I got into an argument with a few DBAs and architects recently, and they were shocked that some databases don't have foreign keys and claimed that this is a design flaw and shouldn't take place. And if it does, should be immediately fixed. I would like to argue with that. My experience tells me that many of the databases (the majority of those I have worked with) do not contain foreign keys and that it's not always a bad thing. In this article, I want to focus on the reasons for why it is so.
Why is that a problem?
1. Potential data integrity issues, duh
The obvious problem with the lack of foreign keys is that a database can't enforce referential integrity and if it wasn't taken care of properly at the higher level then this might lead to inconsistent data (child rows without corresponding parent rows).
2. Tables relations are not clear
Another, less visible, negative effect of lack of foreign keys in a database is that people who don't know the schema have a hard time finding the right tables and figuring out table relations. This may lead to serious problems with querying and reporting from the database.

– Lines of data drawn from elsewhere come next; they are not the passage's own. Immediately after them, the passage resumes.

-- ==== Sys2Proof/Machine/ColTypes.lean ====
section
/-!
DEFINITION. Element types of columns as far as a job image fixes them: what JOB_LOAD can know of a queue (02 R455, 07 R191, R207).
-/

namespace Sys2Proof.Machine

open Sys2Proof

/-- The opcode and fields of program word `i` of a program area (08 R221). -/
def progField (b : Bytes) (i byte : Nat) : Nat := u8at b (8 * i + byte)

/-- The type of the slot that a kernel stages as a column of an output port, from its first such STCOL (08 R219, R224 condition 6). -/
def kernelColTy (im : Image) (s : StationD) (port c : Nat) : Option Ty :=
  let b := (im.program.drop s.programOffset).take (8 * s.programWords)
  let types := u32at (im.paramBlock s) 0x18
  match (List.range s.programWords).find? (fun i => progField b i 7 == 0x02 && field (progField b i 1) 2 0 == port && field (progField b i 0) 5 0 == c) with
  | some i => Ty.ofCode (u8at im.params (types + progField b i 4))
  | none => none

/-- The type a parse station gives a column. -/
def parseColTy (im : Image) (p : Bytes) (c : Nat) : Option Ty :=
  if u8at p 2 = c then some .u8 else ((colMaps im p).find? (fun x => x.out == c)).map (·.ty)

/-- The type of a column of the queue at an output port; none where the image does not fix it. -/
def colTyOut (im : Image) : Nat → Nat → Nat → Nat → Option Ty
  | 0, _, _, _ => none
  | n + 1, st, port, c =>
    let s := im.stations.getD st {}
    let p := im.paramBlock s
    let inp (port c : Nat) : Option Ty :=
      match (portQueues im st port).head? with
      | some q => colTyOut im n q.producer q.producerPort c
      | none => none
    match s.stype with
    | .parse => parseColTy im p c
    | .align => if u8at p 1 = c then some .u8 else if u8at p 2 = c then some .u64 else inp 0 c
    | .matchSt =>
      if u8at p 0 = 2 ∧ u8at p 0x0E = c then some .dict
      else match (List.range (u8at p 0x0F)).find? (fun i => u8at p (32 + 4 * i) == c) with
      | some i => Ty.ofCode (u8at p (33 + 4 * i))
      | none => inp 0 c
    | .hashjoin =>
      (match (List.range (u8at p 2)).find? (fun i => u8at p (17 + 4 * i) == c) with
       | some i => inp 0 (u8at p (16 + 4 * i))
       | none => inp 1 c)
    | .kernel => kernelColTy im s port c
    | .shuffle => inp 0 c
    | .shale => inp 0 c
    | _ => none

/-- The type of a column at an input port, as far as the image fixes it. -/
def colTyIn (im : Image) (st port c : Nat) : Option Ty :=
  match (portQueues im st port).head? with
  | some q => colTyOut im (im.stations.length + 1) q.producer q.producerPort c
  | none => none

/-- The type rules of R159, as far as the image fixes types: equal in every input queue; TIME_COLUMN is TIME_US; input columns that FEED_COLUMN and FSEQ_COLUMN
name are U8 and U64. -/
def alignTypesOk (im : Image) (s : StationD) : Bool :=
  let p := im.paramBlock s
  let known (c : Nat) : List Ty := (List.range s.inPorts).filterMap (fun i => colTyIn im s.index i c)
  let are (c : Nat) (t : Ty) : Bool := (known c).all (· == t)
  (List.range 64).all (fun c => !bit (inCols im s.index 0) c || (known c).all (fun t => are c t)) && are (u8at p 0) .time && are (u8at p 1) .u8 && are (u8at p 2) .u64

end Sys2Proof.Machine
end

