-- ==== Sys2Proof/Machine/HashJoin.lean ====
section
/-!
DEFINITION. Hashjoin stations: build, probe, output order (07 R207 to R209; 02 R47).
-/

namespace Sys2Proof.Machine

open Sys2Proof

/-- The rules of R207 that an image shows. -/
def joinOk (im : Image) (s : StationD) : Bool :=
  let p := im.paramBlock s
  let n := u8at p 2
  let build := inCols im s.index 0
  let probe := inCols im s.index 1
  let outs := (List.range n).map (fun i => u8at p (17 + 4 * i))
  let same := match colTyIn im s.index 0 s.keyColumn, colTyIn im s.index 1 s.keyColumn with
    | some a, some b => decide (a = b)
    | _, _ => true
  decide (u8at p 0 ≤ 3) && decide (u8at p 1 ≤ 2) && decide (n ≤ 32) && allZero p 3 5 && (decide (u8at p 0 < 2) || n = 0) &&
  bit build s.keyColumn && bit probe s.keyColumn && same && nodup outs && outs.all (fun c => decide (c < 64) && !bit probe c) &&
  (List.range n).all (fun i => decide (u8at p (16 + 4 * i) < 64) && bit build (u8at p (16 + 4 * i)) && allZero p (18 + 4 * i) 2) &&
  decide (queueCols im s.index 0 = outs.foldl (fun a c => a ||| pow2 c) probe)

/-- The hashjoin station's own state. -/
def joinSt (d : Dev) (slot st : Nat) : JoinSt :=
  match (getSt d slot st).kind with
  | .join x => x
  | _ => {}

/-- Changes it. -/
def modJoin (d : Dev) (slot st : Nat) (f : JoinSt → JoinSt) : Dev := setKind d slot st (.join (f (joinSt d slot st)))

/-- The byte form of a row's key column; none for null (08 R232). -/
def keyForm (r : Row) (c : Nat) : Option Bytes := (r.get c).map (fun v => byteForm ((r.ty c).getD .u8) v)

/-- The partition of a row: its key's hash modulo the count, 0 for a null key (02 R47, 08 R232). -/
def partOf (r : Row) (c n : Nat) : Nat :=
  match keyForm r c with
  | some b => xxhash64 b 0 % n
  | none => 0

/-- Bytes a build row takes in its table: whole, from one 64-byte boundary to the next (R209; log entry 20). -/
def buildRowBytes (r : Row) : Nat := roundUp (packedSize [r]) 64

/-- Buckets of a partition's table (R209): the smallest power of two that is at least half its rows, 64 at least. -/
def bucketCount : Nat → Nat → Nat → Nat
  | 0, _, b => b
  | n + 1, rows, b => if rows ≤ 2 * b then b else bucketCount n rows (2 * b)

/-- Overflow buckets of a partition's table of `n` buckets: a bucket holds 7 rows (R209; log entry 20). -/
def overflowBuckets (rows : List BuildRow) (n : Nat) : Nat :=
  if rows.length ≤ 7 then 0
  else
    let at_ := rows.map (fun r => Config.joinBucket (r.key.getD []) n % n)
    at_.eraseDups.foldl (fun a b => a + (ceilDiv (at_.filter (· == b)).length 7 - 1)) 0

/-- Memory that a partition's table takes: bucket sectors, overflow buckets and rows (R209; log entry 20). -/
def partBytes (rows : List BuildRow) : Nat :=
  let n := bucketCount 64 rows.length 64
  64 * (n + overflowBuckets rows n) + rows.foldl (fun a r => a + buildRowBytes r.row) 0

/-- Memory that the tables of a station take. -/
def joinBytes (build : List BuildRow) : Nat :=
  (((build.map BuildRow.part).eraseDups).map (fun k => partBytes (build.filter (fun b => b.part == k)))).foldl (· + ·) 0

/-- Bytes of HBM and tier that jobs can hold and none holds. -/
def memoryFree (d : Dev) : Nat :=
  hbmFree d + tierFree d

/-- Table bytes that an extent has room for: in the tier, blocks at 4:3 with their pools (06 R184). -/
def joinRoom (x : Nat × Nat) : Nat := if x.1 < tierBase then x.2 else x.2 / (3072 + 1216) * 4096

/-- Memory for a station's tables of `n` bytes: what they have, and more of HBM where that is short, or of the tier (R209); none where neither can give it. -/
def growJoin (d : Dev) (slot st n : Nat) : Option Dev :=
  let j := getJob d slot
  let own := (j.joinAreas.find? (fun a => a.1 == st)).elim [] (·.2)
  let got := own.foldl (fun a x => a + joinRoom x) 0
  if n ≤ got then some d
  else
    let keep (e : List (Nat × Nat)) (d : Dev) : Dev := modJob d slot (fun j => { j with joinAreas := j.joinAreas.filter (fun a => a.1 != st) ++ [(st, own ++ e)] })
    match allocHbm d (n - got) with
    | some e => some (keep e (modJob d slot (fun j => { j with areas := j.areas ++ e })))
    | none => if strapTier d.root.straps then (allocTier d (tierCharge (n - got))).map (fun e => keep e d) else none

/-- HASHJOIN_BUILD_ROW (R207 to R209): the next build row is inserted into its partition's table. -/
def joinBuildRow (slot st : Nat) (d : Dev) : DevOut :=
  let s := descSt d slot st
  let p := paramSt d slot st
  let x := joinSt d slot st
  match (getIn d slot st 0).row? with
  | none => noEvent
  | some (r, ord) =>
    let row : BuildRow := { part := partOf r s.keyColumn s.partitions, key := keyForm r s.keyColumn, row := r }
    let mine := x.build.filter (fun b => b.part == row.part)
    if u8at p 1 = 2 ∧ row.key.isSome ∧ mine.any (fun b => b.key == row.key) then .next (stationFault d slot st 0x0321 row.part ord)
    else
      let need := joinBytes (x.build ++ [row])
      match growJoin d slot st need with
      | none => .next (stationFault d slot st 0x0320 row.part need)
      | some d => .next (modJoin (modIn d slot st 0 InPort.nextRow) slot st (fun x => { x with build := x.build ++ [row] }))

/-- HASHJOIN_BUILD_ROW. -/
def execHashjoinBuildRow (slot station : Nat) (s : State) : Host.Outcome State Fault Refusal :=
  onStation slot station (· = .hashjoin) s (fun _ d => joinBuildRow slot station d)

/-- The probe row with the appended columns of a build row, null where there is none (R208). -/
def joinRow (types : List (Nat × Ty)) (p : Bytes) (r : Row) (b : Option Row) : Row :=
  (List.range (u8at p 2)).foldl (fun r i =>
    let c := u8at p (16 + 4 * i)
    match assocGet types c with
    | some t => Row.put r { col := u8at p (17 + 4 * i), ty := t, val := b.bind (fun b => Row.get b c) }
    | none => r) r

/-- The output rows of a probe row from its matches in build order (R208). -/
def probeOut (types : List (Nat × Ty)) (p : Bytes) (r : Row) (ms : List Row) : List Row :=
  match u8at p 0 with
  | 0 => ms.map (fun b => joinRow types p r (some b))
  | 1 => if ms.isEmpty then [joinRow types p r none] else ms.map (fun b => joinRow types p r (some b))
  | 2 => if ms.isEmpty then [] else [r]
  | _ => if ms.isEmpty then [r] else []

/-- Rows of a probe tile go out by partition in ascending order (02 R47). -/
def flushJoin (d : Dev) (slot st : Nat) : Dev :=
  let out := (joinSt d slot st).out
  addRows (modJoin d slot st (fun x => { x with out := [] })) slot st 0 ((sortBy (fun (o : Nat × Row) => o.1) out).map (·.2))

/-- HASHJOIN_PROBE_ROW (R208): the next probe row is looked up; at the end of its tile the tile's rows go out. -/
def joinProbeRow (slot st : Nat) (d : Dev) : DevOut :=
  let j := getJob d slot
  let s := descSt d slot st
  let p := paramSt d slot st
  let x := joinSt d slot st
  let i := getIn d slot st 1
  if (getSt d slot st).ended then noEvent
  else if outBlocked d slot st then .next d
  else match i.row? with
  | none => if inputsDone d slot st then .next (endStation d slot st) else noEvent
  | some (r, ord) =>
    let k := keyForm r s.keyColumn
    let part := partOf r s.keyColumn s.partitions
    let ms := if k.isNone then [] else (x.build.filter (fun b => b.part == part && b.key == k)).map (·.row)
    if u8at p 1 = 0 ∧ 65535 < ms.length then .next (stationFault d slot st 0x0322 part ord)
    else
      let ms := if u8at p 1 = 1 then ms.take 1 else ms
      let types := match inQueueNo j st 0 with
        | some (n, _) => (getQ d slot n).types
        | none => []
      let d := modJoin d slot st (fun x => { x with out := x.out ++ (probeOut types p r ms).map (fun o => (part, o)) })
      let d := modIn d slot st 1 InPort.nextRow
      .next (if i.finished < (getIn d slot st 1).finished then flushJoin d slot st else d)

/-- HASHJOIN_PROBE_ROW. -/
def execHashjoinProbeRow (slot station : Nat) (s : State) : Host.Outcome State Fault Refusal :=
  onStation slot station (· = .hashjoin) s (fun _ d => joinProbeRow slot station d)

end Sys2Proof.Machine
end

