/-- Combines two cells of one array (R235); none where a count passes 2^64 − 1. -/
def joinCells (a : ArrD) (x y : KCell) : Option KCell :=
  let lim := pow2 64
  match x, y with
  | .sum p, .sum q => if lim ≤ p.count + q.count then none else some (.sum (p.add q))
  | .count p, .count q => if lim ≤ p + q then none else some (.count (p + q))
  | .ext s v, .ext t u =>
    if s = 2 ∨ t = 2 then some (.ext 2 0)
    else if s = 0 then some (.ext t u)
    else if t = 0 then some (.ext s v)
    else some (.ext 1 (if a.kind = 2 then (if extBelow a.ty u v then u else v) else (if extBelow a.ty v u then u else v)))
  | c, _ => some c

/-- Folds a cell into an array's cell: out of range 0x080A, a count past its end 0x0805 (R228, R235). -/
def foldCell (a : ArrD) (arr cell : Nat) (v : KCell) (k : KernelSt) : Except KErr KernelSt :=
  if a.cells ≤ cell then .error (.fault 0x080A arr cell)
  else match joinCells a (getCell k arr a.kind cell) v with
  | some c => .ok (setCell k arr cell c)
  | none => .error (.fault 0x0805 arr cell)

/-- Folds many. -/
def foldCells (a : ArrD) (arr : Nat) : List (Nat × KCell) → KernelSt → Except KErr KernelSt
  | [], k => .ok k
  | (cell, v) :: r, k =>
    match foldCell a arr cell v k with
    | .ok k => foldCells a arr r k
    | .error e => .error e

/-- A cell operand: a U32 slot, or a scalar or constant as U64 (R222). -/
def cellOp (p : KParam) (c : Ctx) (n x : Nat) : List (Option Nat) := (readOp p c n x (if x < 0x40 then .u32 else .u64)).map (fun v => v.map Val.n)

/-- The terms of an accumulator op with their cells: null terms and null cells are skipped (R225). -/
def accTerms (x : KM) (cells : List (Option Nat)) (term : Nat → Option KCell) : List (Nat × KCell) :=
  (List.range x.c.n).filterMap (fun i => (cells.getD i none).bind (fun c => (term i).map (fun t => (c, t))))

/-- The end of an accumulator op. -/
def accDone (a : ArrD) (w : PWord) (x : KM) (ts : List (Nat × KCell)) : KRes :=
  match foldCells a (field w.imm 3 0) ts x.k with
  | .ok k => .ok { x with k := k }
  | .error r => .error r

/-- Cells b + c of ACC, ACCN and ACCX (R222). -/
def sumCells (e : KEnv) (w : PWord) (x : KM) : List (Option Nat) :=
  (cellOp e.p x.c x.c.n w.b).map (fun v => v.map (fun b => wrap 64 (b + rawOp e.p x.c w.c)))

/-- ACC. -/
def kAcc (e : KEnv) (w : PWord) (x : KM) : KRes :=
  match e.p.arr w with
  | none => .ok x
  | some a =>
    let v := readOp e.p x.c x.c.n w.a w.type
    accDone a w x (accTerms x (sumCells e w x) (fun i => (v.getD i none).map (fun v => .sum (({} : Acc).addElem w.type v.n))))

/-- ACCP. -/
def kAccp (e : KEnv) (w : PWord) (x : KM) : KRes :=
  match e.p.arr w with
  | none => .ok x
  | some a =>
    let v := readOp e.p x.c x.c.n w.a w.type
    let u := readOp e.p x.c x.c.n w.b w.type
    let cells := (readOp e.p x.c x.c.n w.c .u32).map (fun v => v.map Val.n)
    accDone a w x (accTerms x cells (fun i =>
      match v.getD i none, u.getD i none with
      | some p, some q => some (.sum (({} : Acc).addProd w.type p.n q.n))
      | _, _ => none))

/-- ACCN. -/
def kAccn (e : KEnv) (w : PWord) (x : KM) : KRes :=
  match e.p.arr w with
  | none => .ok x
  | some a =>
    let v := readOp e.p x.c x.c.n w.a w.type
    accDone a w x (accTerms x (sumCells e w x) (fun i => (v.getD i none).map (fun _ => .count 1)))

/-- ACCX. -/
def kAccx (e : KEnv) (w : PWord) (x : KM) : KRes :=
  match e.p.arr w with
  | none => .ok x
  | some a =>
    let v := readOp e.p x.c x.c.n w.a w.type
    accDone a w x (accTerms x (sumCells e w x) (fun i => (v.getD i none).map (fun v =>
      match extValue w.type v.n with
      | some n => .ext 1 n
      | none => .ext 2 0)))

/-- SKETCH (R238). -/
def kSketch (e : KEnv) (w : PWord) (x : KM) : KRes :=
  match e.p.arr w with
  | none => .ok x
  | some a =>
    let v := readOp e.p x.c x.c.n w.a w.type
    let ks := cellOp e.p x.c x.c.n w.b
    let f (i : Nat) : Option (Nat × KCell) :=
      match v.getD i none, ks.getD i none with
      | some v, some k =>
        let y := w.type.fmt.decode v.n
        if y = .nan then none else some (4096 * k + topkKey .fp32 (fp32.ofVal .near false y) false / pow2 20, .count 1)
      | _, _ => none
    accDone a w x ((List.range x.c.n).filterMap f)

/-- The count of a COUNT cell. -/
def KCell.n : KCell → Nat
  | .count n => n
  | _ => 0
/-- The accumulator of a SUM cell. -/
def KCell.acc : KCell → Acc
  | .sum a => a
  | _ => {}

/-- ACCRD's read-out of a cell (R237). -/
def readCell (k : KernelSt) (a : ArrD) (arr mode cell : Nat) (t : Ty) : Option Val :=
  let c := getCell k arr a.kind cell
  let q := (getCell k arr a.kind (cell + 1)).acc
  match mode with
  | 0 => rbits (c.acc.readSum t)
  | 1 => rbits (c.acc.readMean t)
  | 2 => rbits (readVar c.acc q false false t)
  | 3 => rbits (readVar c.acc q true false t)
  | 4 => rbits (readVar c.acc q false true t)
  | 5 => rbits (readVar c.acc q true true t)
  | 6 => rbits c.acc.count
  | 7 =>
    (match c with
     | .ext 0 _ => none
     | .ext 1 v => rbits (if a.ty.isInt then wrap a.ty.width v else a.ty.fmt.ofVal .near false (fp64.decode v))
     | _ => rbits a.ty.fmt.nan)
  | _ => rbits c.n

/-- ACCRD (R237). -/
def kAccrd (e : KEnv) (w : PWord) (x : KM) : KRes :=
  match e.p.arr w with
  | none => .ok x
  | some a =>
    let arr := field w.imm 3 0
    let mode := field w.imm 15 12
    let n := if w.d < 0x40 then x.c.n else 1
    let cells := cellOp e.p x.c n w.a
    let top (c : Nat) : Nat := if 2 ≤ mode ∧ mode ≤ 5 then c + 1 else c
    match cells.findSome? (fun c => c.bind (fun c => if a.cells ≤ top c then some (top c) else none)) with
    | some c => .error (.fault 0x080A arr c)
    | none => .ok { x with c := writeOp x.c w.d (cells.map (fun c => c.bind (fun c => readCell x.k a arr mode c w.type))) }

/-- quantile_cell (R238): counts of the sketch's cells in order and the fraction q; `total` and `run` are u64. -/
def quantileCell (cnt : List Nat) (q : FVal) : Option Nat :=
  let total := wrap 64 (cnt.foldl (· + ·) 0)
  match q with
  | .fin neg m ex =>
    if total = 0 ∨ (neg ∧ m ≠ 0) ∨ (FVal.cmp q (.fin false 1 0)).getD 1 > 0 then none
    else
      let t := if 0 ≤ ex then total * m * pow2 ex.toNat else ceilDiv (total * m) (pow2 (-ex).toNat)
      let t := max t 1
      let go := cnt.foldl (fun (acc : Nat × Nat × Option Nat) c =>
        let run := wrap 64 (acc.2.1 + c)
        (acc.1 + 1, run, match acc.2.2 with
          | some r => some r
          | none => if t ≤ run then some acc.1 else none)) (0, 0, none)
      some (go.2.2.getD 4095)
  | _ => none

/-- The least FP32 value, NaN excluded, whose key lies in a cell (R238). -/
def cellFloor (c : Nat) : Nat :=
  let key := max (c * pow2 20) 0x007FFFFF
  if pow2 31 ≤ key then key - pow2 31 else pow2 32 - 1 - key

/-- QREAD (R238). -/
def kQread (e : KEnv) (w : PWord) (x : KM) : KRes :=
  match e.p.arr w with
  | none => .ok x
  | some a =>
    let arr := field w.imm 3 0
    let n := if w.d < 0x40 then x.c.n else 1
    let ks := cellOp e.p x.c n w.a
    let qs := readOp e.p x.c n w.b .fp64
    match ks.findSome? (fun k => k.bind (fun k => if a.cells < 4096 * (k + 1) then some (max a.cells (4096 * k)) else none)) with
    | some c => .error (.fault 0x080A arr c)
    | none =>
      .ok { x with c := writeOp x.c w.d ((List.range n).map (fun i =>
        match ks.getD i none, qs.getD i none with
        | some k, some q =>
          (quantileCell ((List.range 4096).map (fun c => (getCell x.k arr 1 (4096 * k + c)).n)) (fp64.decode q.n)).map (fun c => .bits (cellFloor c))
        | _, _ => none)) }

/-- ACCCLR. -/
def kAccclr (_ : KEnv) (w : PWord) (x : KM) : KRes := .ok { x with k := { x.k with arrays := modifyAt x.k.arrays (field w.imm 3 0) (fun _ => []) } }

/-- ACCEMIT (R239). -/
def kAccemit (e : KEnv) (w : PWord) (x : KM) : KRes :=
  match e.p.arr w with
  | none => .ok x
  | some a =>
    let d := (List.range a.cells).foldl (fun d c => addResult d e.slot e.st (field w.imm 10 8) (getCell x.k (field w.imm 3 0) 0 c).acc.encode) (flushPend x.d e.slot e.st (field w.imm 10 8))
    if stopped d e.slot then .error (.dead d) else .ok { x with d := d }

/-- ACCMERGE (R239): record of ordinal o into cell o mod CELLS. -/
def kAccmerge (e : KEnv) (w : PWord) (x : KM) : KRes :=
  match e.p.arr w with
  | none => .ok x
  | some a => accDone a w x ((x.c.rows.filter (fun r => !r.acc.isEmpty)).map (fun r => (r.ord % a.cells, .sum (Acc.decode r.acc))))

/-- The elements of a table row, converted to FP32. -/
def bagRow (t : Ty) (b : Bytes) (n : Nat) : List Nat := (List.range n).map (fun i => fp32.ofVal .near false (t.fmt.decode (uat b (i * t.bytes) t.bytes)))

Why databases don't have foreign keys?
Let's have a look at the reasons why databases don't have foreign keys. But first, a short disclaimer (because article sparkled some controversy on LinkedIn groups):
Reasons presented below are in no way encouragement not to use foreign key constraints in the databases. It is merely a collection of reasons I was able to find in various sources (internet forums mostly) on why many developers, architects or vendors do not use them. I personally (and many other experienced database professionals) advise to use them wherever you can (where they are not causing more problems than they solve). I leave you decision which of those reasons actually make a good case. More about problems lack of FKs cause in another article.
1. Performance
Having active foreign keys on tables improves data quality but hurts performance of insert, update and delete operations. Before those tasks database needs to check if it doesn't violate data integrity. This is a reason why some architects and DBAs give up on foreign keys at all. This is especially the case in data warehouses and analytical databases that do not process data in a transactional manner (one row at a time) but in bulk. And performance is everything in data warehousing and business intelligence.
2. Legacy data
Many databases when they were designed required to store legacy data from the older databases and sources which may not have been so strict on data quality and integrity. To be able to contain old dirty data architect had a choice of a) cleansing and transforming legacy data (expensive exercise) or b) give up on enforcing referential integrity on the database level. Some packaged ERP and CRM applications also use this approach.
3. Full table reload
Some databases, like data warehouses, staging or interfacing databases, require for the data to be often reloaded from external sources. This causes the data to be inconsistent at the time of reloading (child table may be fully loaded while parent table is empty). That could be bypassed by disabling keys for the time of the reload. However, this introduces additional logic and complexity and another point of failure. And as mentioned above, has a negative effect on performance. Often, costs outweigh benefits and developers just don't bother with the keys.
4. Higher level framework
Some applications use programming frameworks that make another logical layer on top of physical databases. Developers don't use insert or update statements to modify data but use an API, or the framework does everything in the background. This is the case in ORM (Object-Relational Mapping) frameworks or frameworks like Ruby on Rails. Those tools take care of the referential integrity and together with RDBMS create a higher level database engine. Those frameworks can create database tables themselves and not always create foreign keys. Developers using such tools, rarely interfere with automatically generated schema and leave it without the keys.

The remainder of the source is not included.